Among the lines of the records, find all that carry the word "getV" and copy them.

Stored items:

= = =

/-! setV -/
@[simp] theorem setV_v (r : Reg) (x : Byte) : (s.setV r x).v = s.v.set r.val x := rfl
@[simp] theorem setV_i (r : Reg) (x : Byte) : (s.setV r x).i = s.i := rfl
@[simp] theorem setV_pc (r : Reg) (x : Byte) : (s.setV r x).pc = s.pc := rfl
@[simp] theorem setV_sp (r : Reg) (x : Byte) : (s.setV r x).sp = s.sp := rfl
@[simp] theorem setV_stack (r : Reg) (x : Byte) : (s.setV r x).stack = s.stack := rfl
@[simp] theorem setV_dt (r : Reg) (x : Byte) : (s.setV r x).dt = s.dt := rfl
@[simp] theorem setV_st (r : Reg) (x : Byte) : (s.setV r x).st = s.st := rfl
@[simp] theorem setV_rs (r : Reg) (x : Byte) : (s.setV r x).rs = s.rs := rfl
@[simp] theorem setV_haltCause (r : Reg) (x : Byte) : (s.setV r x).haltCause = s.haltCause := rfl
@[simp] theorem setV_faultPc (r : Reg) (x : Byte) : (s.setV r x).faultPc = s.faultPc := rfl
@[simp] theorem setV_faultWord (r : Reg) (x : Byte) : (s.setV r x).faultWord = s.faultWord := rfl
@[simp] theorem setV_diagOvf (r : Reg) (x : Byte) : (s.setV r x).diagOvf = s.diagOvf := rfl
@[simp] theorem setV_diagUnf (r : Reg) (x : Byte) : (s.setV r x).diagUnf = s.diagUnf := rfl
@[simp] theorem setV_disp (r : Reg) (x : Byte) : (s.setV r x).disp = s.disp := rfl
@[simp] theorem setV_mem (r : Reg) (x : Byte) : (s.setV r x).mem = s.mem := rfl
@[simp] theorem setV_keys (r : Reg) (x : Byte) : (s.setV r x).keys = s.keys := rfl
@[simp] theorem setV_closeReq (r : Reg) (x : Byte) : (s.setV r x).closeReq = s.closeReq := rfl
@[simp] theorem setV_draw (r : Reg) (x : Byte) : (s.setV r x).draw = s.draw := rfl
@[simp] theorem setV_script (r : Reg) (x : Byte) : (s.setV r x).script = s.script := rfl
@[simp] theorem setV_drawCount (r : Reg) (x : Byte) : (s.setV r x).drawCount = s.drawCount := rfl
@[simp] theorem setV_frames (r : Reg) (x : Byte) : (s.setV r x).frames = s.frames := rfl
@[simp] theorem setV_params (r : Reg) (x : Byte) : (s.setV r x).params = s.params := rfl
@[simp] theorem setV_readByte (r : Reg) (x : Byte) (n : Nat) : (s.setV r x).readByte n = s.readByte n := rfl

/-! setRegs -/
@[simp] theorem setRegs_v (w : Vector Byte 16) : (s.setRegs w).v = w := rfl
@[simp] theorem setRegs_i (w : Vector Byte 16) : (s.setRegs w).i = s.i := rfl
@[simp] theorem setRegs_pc (w : Vector Byte 16) : (s.setRegs w).pc = s.pc := rfl
@[simp] theorem setRegs_sp (w : Vector Byte 16) : (s.setRegs w).sp = s.sp := rfl
@[simp] theorem setRegs_stack (w : Vector Byte 16) : (s.setRegs w).stack = s.stack := rfl
@[simp] theorem setRegs_dt (w : Vector Byte 16) : (s.setRegs w).dt = s.dt := rfl
@[simp] theorem setRegs_st (w : Vector Byte 16) : (s.setRegs w).st = s.st := rfl
@[simp] theorem setRegs_rs (w : Vector Byte 16) : (s.setRegs w).rs = s.rs := rfl
@[simp] theorem setRegs_haltCause (w : Vector Byte 16) : (s.setRegs w).haltCause = s.haltCause := rfl
@[simp] theorem setRegs_faultPc (w : Vector Byte 16) : (s.setRegs w).faultPc = s.faultPc := rfl
@[simp] theorem setRegs_faultWord (w : Vector Byte 16) : (s.setRegs w).faultWord = s.faultWord := rfl
@[simp] theorem setRegs_diagOvf (w : Vector Byte 16) : (s.setRegs w).diagOvf = s.diagOvf := rfl
@[simp] theorem setRegs_diagUnf (w : Vector Byte 16) : (s.setRegs w).diagUnf = s.diagUnf := rfl
@[simp] theorem setRegs_disp (w : Vector Byte 16) : (s.setRegs w).disp = s.disp := rfl
@[simp] theorem setRegs_mem (w : Vector Byte 16) : (s.setRegs w).mem = s.mem := rfl
@[simp] theorem setRegs_keys (w : Vector Byte 16) : (s.setRegs w).keys = s.keys := rfl
@[simp] theorem setRegs_closeReq (w : Vector Byte 16) : (s.setRegs w).closeReq = s.closeReq := rfl
@[simp] theorem setRegs_draw (w : Vector Byte 16) : (s.setRegs w).draw = s.draw := rfl
@[simp] theorem setRegs_script (w : Vector Byte 16) : (s.setRegs w).script = s.script := rfl
@[simp] theorem setRegs_drawCount (w : Vector Byte 16) : (s.setRegs w).drawCount = s.drawCount := rfl
@[simp] theorem setRegs_frames (w : Vector Byte 16) : (s.setRegs w).frames = s.frames := rfl
@[simp] theorem setRegs_params (w : Vector Byte 16) : (s.setRegs w).params = s.params := rfl
@[simp] theorem setRegs_readByte (w : Vector Byte 16) (n : Nat) : (s.setRegs w).readByte n = s.readByte n := rfl

/-! setI -/
@[simp] theorem setI_v (a : Word) : (s.setI a).v = s.v := rfl
@[simp] theorem setI_i (a : Word) : (s.setI a).i = a := rfl
@[simp] theorem setI_pc (a : Word) : (s.setI a).pc = s.pc := rfl
@[simp] theorem setI_sp (a : Word) : (s.setI a).sp = s.sp := rfl
@[simp] theorem setI_stack (a : Word) : (s.setI a).stack = s.stack := rfl
@[simp] theorem setI_dt (a : Word) : (s.setI a).dt = s.dt := rfl
@[simp] theorem setI_st (a : Word) : (s.setI a).st = s.st := rfl
@[simp] theorem setI_rs (a : Word) : (s.setI a).rs = s.rs := rfl
@[simp] theorem setI_haltCause (a : Word) : (s.setI a).haltCause = s.haltCause := rfl
@[simp] theorem setI_faultPc (a : Word) : (s.setI a).faultPc = s.faultPc := rfl
@[simp] theorem setI_faultWord (a : Word) : (s.setI a).faultWord = s.faultWord := rfl
@[simp] theorem setI_diagOvf (a : Word) : (s.setI a).diagOvf = s.diagOvf := rfl
@[simp] theorem setI_diagUnf (a : Word) : (s.setI a).diagUnf = s.diagUnf := rfl
@[simp] theorem setI_disp (a : Word) : (s.setI a).disp = s.disp := rfl
@[simp] theorem setI_mem (a : Word) : (s.setI a).mem = s.mem := rfl
@[simp] theorem setI_keys (a : Word) : (s.setI a).keys = s.keys := rfl
@[simp] theorem setI_closeReq (a : Word) : (s.setI a).closeReq = s.closeReq := rfl
@[simp] theorem setI_draw (a : Word) : (s.setI a).draw = s.draw := rfl
@[simp] theorem setI_script (a : Word) : (s.setI a).script = s.script := rfl
@[simp] theorem setI_drawCount (a : Word) : (s.setI a).drawCount = s.drawCount := rfl
@[simp] theorem setI_frames (a : Word) : (s.setI a).frames = s.frames := rfl
@[simp] theorem setI_params (a : Word) : (s.setI a).params = s.params := rfl
@[simp] theorem setI_getV (a : Word) (q : Reg) : (s.setI a).getV q = s.getV q := rfl
@[simp] theorem setI_readByte (a : Word) (n : Nat) : (s.setI a).readByte n = s.readByte n := rfl

/-! setPc -/
@[simp] theorem setPc_v (a : Word) : (s.setPc a).v = s.v := rfl
@[simp] theorem setPc_i (a : Word) : (s.setPc a).i = s.i := rfl
@[simp] theorem setPc_pc (a : Word) : (s.setPc a).pc = a := rfl
@[simp] theorem setPc_sp (a : Word) : (s.setPc a).sp = s.sp := rfl
@[simp] theorem setPc_stack (a : Word) : (s.setPc a).stack = s.stack := rfl
@[simp] theorem setPc_dt (a : Word) : (s.setPc a).dt = s.dt := rfl
@[simp] theorem setPc_st (a : Word) : (s.setPc a).st = s.st := rfl
@[simp] theorem setPc_rs (a : Word) : (s.setPc a).rs = s.rs := rfl
@[simp] theorem setPc_haltCause (a : Word) : (s.setPc a).haltCause = s.haltCause := rfl
@[simp] theorem setPc_faultPc (a : Word) : (s.setPc a).faultPc = s.faultPc := rfl
@[simp] theorem setPc_faultWord (a : Word) : (s.setPc a).faultWord = s.faultWord := rfl
@[simp] theorem setPc_diagOvf (a : Word) : (s.setPc a).diagOvf = s.diagOvf := rfl
@[simp] theorem setPc_diagUnf (a : Word) : (s.setPc a).diagUnf = s.diagUnf := rfl
@[simp] theorem setPc_disp (a : Word) : (s.setPc a).disp = s.disp := rfl
@[simp] theorem setPc_mem (a : Word) : (s.setPc a).mem = s.mem := rfl
@[simp] theorem setPc_keys (a : Word) : (s.setPc a).keys = s.keys := rfl
@[simp] theorem setPc_closeReq (a : Word) : (s.setPc a).closeReq = s.closeReq := rfl
@[simp] theorem setPc_draw (a : Word) : (s.setPc a).draw = s.draw := rfl
@[simp] theorem setPc_script (a : Word) : (s.setPc a).script = s.script := rfl
@[simp] theorem setPc_drawCount (a : Word) : (s.setPc a).drawCount = s.drawCount := rfl
@[simp] theorem setPc_frames (a : Word) : (s.setPc a).frames = s.frames := rfl
@[simp] theorem setPc_params (a : Word) : (s.setPc a).params = s.params := rfl
@[simp] theorem setPc_getV (a : Word) (q : Reg) : (s.setPc a).getV q = s.getV q := rfl
@[simp] theorem setPc_readByte (a : Word) (n : Nat) : (s.setPc a).readByte n = s.readByte n := rfl

/-! setDt -/
@[simp] theorem setDt_v (x : Byte) : (s.setDt x).v = s.v := rfl
@[simp] theorem setDt_i (x : Byte) : (s.setDt x).i = s.i := rfl
@[simp] theorem setDt_pc (x : Byte) : (s.setDt x).pc = s.pc := rfl
@[simp] theorem setDt_sp (x : Byte) : (s.setDt x).sp = s.sp := rfl
@[simp] theorem setDt_stack (x : Byte) : (s.setDt x).stack = s.stack := rfl
@[simp] theorem setDt_dt (x : Byte) : (s.setDt x).dt = x := rfl
@[simp] theorem setDt_st (x : Byte) : (s.setDt x).st = s.st := rfl
@[simp] theorem setDt_rs (x : Byte) : (s.setDt x).rs = s.rs := rfl
@[simp] theorem setDt_haltCause (x : Byte) : (s.setDt x).haltCause = s.haltCause := rfl
@[simp] theorem setDt_faultPc (x : Byte) : (s.setDt x).faultPc = s.faultPc := rfl
@[simp] theorem setDt_faultWord (x : Byte) : (s.setDt x).faultWord = s.faultWord := rfl
@[simp] theorem setDt_diagOvf (x : Byte) : (s.setDt x).diagOvf = s.diagOvf := rfl
@[simp] theorem setDt_diagUnf (x : Byte) : (s.setDt x).diagUnf = s.diagUnf := rfl
@[simp] theorem setDt_disp (x : Byte) : (s.setDt x).disp = s.disp := rfl
@[simp] theorem setDt_mem (x : Byte) : (s.setDt x).mem = s.mem := rfl
@[simp] theorem setDt_keys (x : Byte) : (s.setDt x).keys = s.keys := rfl
@[simp] theorem setDt_closeReq (x : Byte) : (s.setDt x).closeReq = s.closeReq := rfl
@[simp] theorem setDt_draw (x : Byte) : (s.setDt x).draw = s.draw := rfl
@[simp] theorem setDt_script (x : Byte) : (s.setDt x).script = s.script := rfl
@[simp] theorem setDt_drawCount (x : Byte) : (s.setDt x).drawCount = s.drawCount := rfl
@[simp] theorem setDt_frames (x : Byte) : (s.setDt x).frames = s.frames := rfl
@[simp] theorem setDt_params (x : Byte) : (s.setDt x).params = s.params := rfl
@[simp] theorem setDt_getV (x : Byte) (q : Reg) : (s.setDt x).getV q = s.getV q := rfl
@[simp] theorem setDt_readByte (x : Byte) (n : Nat) : (s.setDt x).readByte n = s.readByte n := rfl

/-! setSt -/
@[simp] theorem setSt_v (x : Byte) : (s.setSt x).v = s.v := rfl
@[simp] theorem setSt_i (x : Byte) : (s.setSt x).i = s.i := rfl
@[simp] theorem setSt_pc (x : Byte) : (s.setSt x).pc = s.pc := rfl
@[simp] theorem setSt_sp (x : Byte) : (s.setSt x).sp = s.sp := rfl
@[simp] theorem setSt_stack (x : Byte) : (s.setSt x).stack = s.stack := rfl
@[simp] theorem setSt_dt (x : Byte) : (s.setSt x).dt = s.dt := rfl
@[simp] theorem setSt_st (x : Byte) : (s.setSt x).st = x := rfl
@[simp] theorem setSt_rs (x : Byte) : (s.setSt x).rs = s.rs := rfl
@[simp] theorem setSt_haltCause (x : Byte) : (s.setSt x).haltCause = s.haltCause := rfl
@[simp] theorem setSt_faultPc (x : Byte) : (s.setSt x).faultPc = s.faultPc := rfl
@[simp] theorem setSt_faultWord (x : Byte) : (s.setSt x).faultWord = s.faultWord := rfl
@[simp] theorem setSt_diagOvf (x : Byte) : (s.setSt x).diagOvf = s.diagOvf := rfl
@[simp] theorem setSt_diagUnf (x : Byte) : (s.setSt x).diagUnf = s.diagUnf := rfl
@[simp] theorem setSt_disp (x : Byte) : (s.setSt x).disp = s.disp := rfl
@[simp] theorem setSt_mem (x : Byte) : (s.setSt x).mem = s.mem := rfl
@[simp] theorem setSt_keys (x : Byte) : (s.setSt x).keys = s.keys := rfl
@[simp] theorem setSt_closeReq (x : Byte) : (s.setSt x).closeReq = s.closeReq := rfl
@[simp] theorem setSt_draw (x : Byte) : (s.setSt x).draw = s.draw := rfl
@[simp] theorem setSt_script (x : Byte) : (s.setSt x).script = s.script := rfl
@[simp] theorem setSt_drawCount (x : Byte) : (s.setSt x).drawCount = s.drawCount := rfl
@[simp] theorem setSt_frames (x : Byte) : (s.setSt x).frames = s.frames := rfl
@[simp] theorem setSt_params (x : Byte) : (s.setSt x).params = s.params := rfl
@[simp] theorem setSt_getV (x : Byte) (q : Reg) : (s.setSt x).getV q = s.getV q := rfl
@[simp] theorem setSt_readByte (x : Byte) (n : Nat) : (s.setSt x).readByte n = s.readByte n := rfl

/-! setRs -/
@[simp] theorem setRs_v (r : RunState) : (s.setRs r).v = s.v := rfl
@[simp] theorem setRs_i (r : RunState) : (s.setRs r).i = s.i := rfl
@[simp] theorem setRs_pc (r : RunState) : (s.setRs r).pc = s.pc := rfl
@[simp] theorem setRs_sp (r : RunState) : (s.setRs r).sp = s.sp := rfl
@[simp] theorem setRs_stack (r : RunState) : (s.setRs r).stack = s.stack := rfl
@[simp] theorem setRs_dt (r : RunState) : (s.setRs r).dt = s.dt := rfl
@[simp] theorem setRs_st (r : RunState) : (s.setRs r).st = s.st := rfl
@[simp] theorem setRs_rs (r : RunState) : (s.setRs r).rs = r := rfl
@[simp] theorem setRs_haltCause (r : RunState) : (s.setRs r).haltCause = s.haltCause := rfl
@[simp] theorem setRs_faultPc (r : RunState) : (s.setRs r).faultPc = s.faultPc := rfl
@[simp] theorem setRs_faultWord (r : RunState) : (s.setRs r).faultWord = s.faultWord := rfl
@[simp] theorem setRs_diagOvf (r : RunState) : (s.setRs r).diagOvf = s.diagOvf := rfl
@[simp] theorem setRs_diagUnf (r : RunState) : (s.setRs r).diagUnf = s.diagUnf := rfl
@[simp] theorem setRs_disp (r : RunState) : (s.setRs r).disp = s.disp := rfl
@[simp] theorem setRs_mem (r : RunState) : (s.setRs r).mem = s.mem := rfl
@[simp] theorem setRs_keys (r : RunState) : (s.setRs r).keys = s.keys := rfl
@[simp] theorem setRs_closeReq (r : RunState) : (s.setRs r).closeReq = s.closeReq := rfl
@[simp] theorem setRs_draw (r : RunState) : (s.setRs r).draw = s.draw := rfl
@[simp] theorem setRs_script (r : RunState) : (s.setRs r).script = s.script := rfl
@[simp] theorem setRs_drawCount (r : RunState) : (s.setRs r).drawCount = s.drawCount := rfl
@[simp] theorem setRs_frames (r : RunState) : (s.setRs r).frames = s.frames := rfl
@[simp] theorem setRs_params (r : RunState) : (s.setRs r).params = s.params := rfl
@[simp] theorem setRs_getV (r : RunState) (q : Reg) : (s.setRs r).getV q = s.getV q := rfl
@[simp] theorem setRs_readByte (r : RunState) (n : Nat) : (s.setRs r).readByte n = s.readByte n := rfl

= = =

WRITTEN RESPONSE.
@[simp] theorem setI_getV (a : Word) (q : Reg) : (s.setI a).getV q = s.getV q := rfl
@[simp] theorem setPc_getV (a : Word) (q : Reg) : (s.setPc a).getV q = s.getV q := rfl
@[simp] theorem setDt_getV (x : Byte) (q : Reg) : (s.setDt x).getV q = s.getV q := rfl
@[simp] theorem setSt_getV (x : Byte) (q : Reg) : (s.setSt x).getV q = s.getV q := rfl
@[simp] theorem setRs_getV (r : RunState) (q : Reg) : (s.setRs r).getV q = s.getV q := rfl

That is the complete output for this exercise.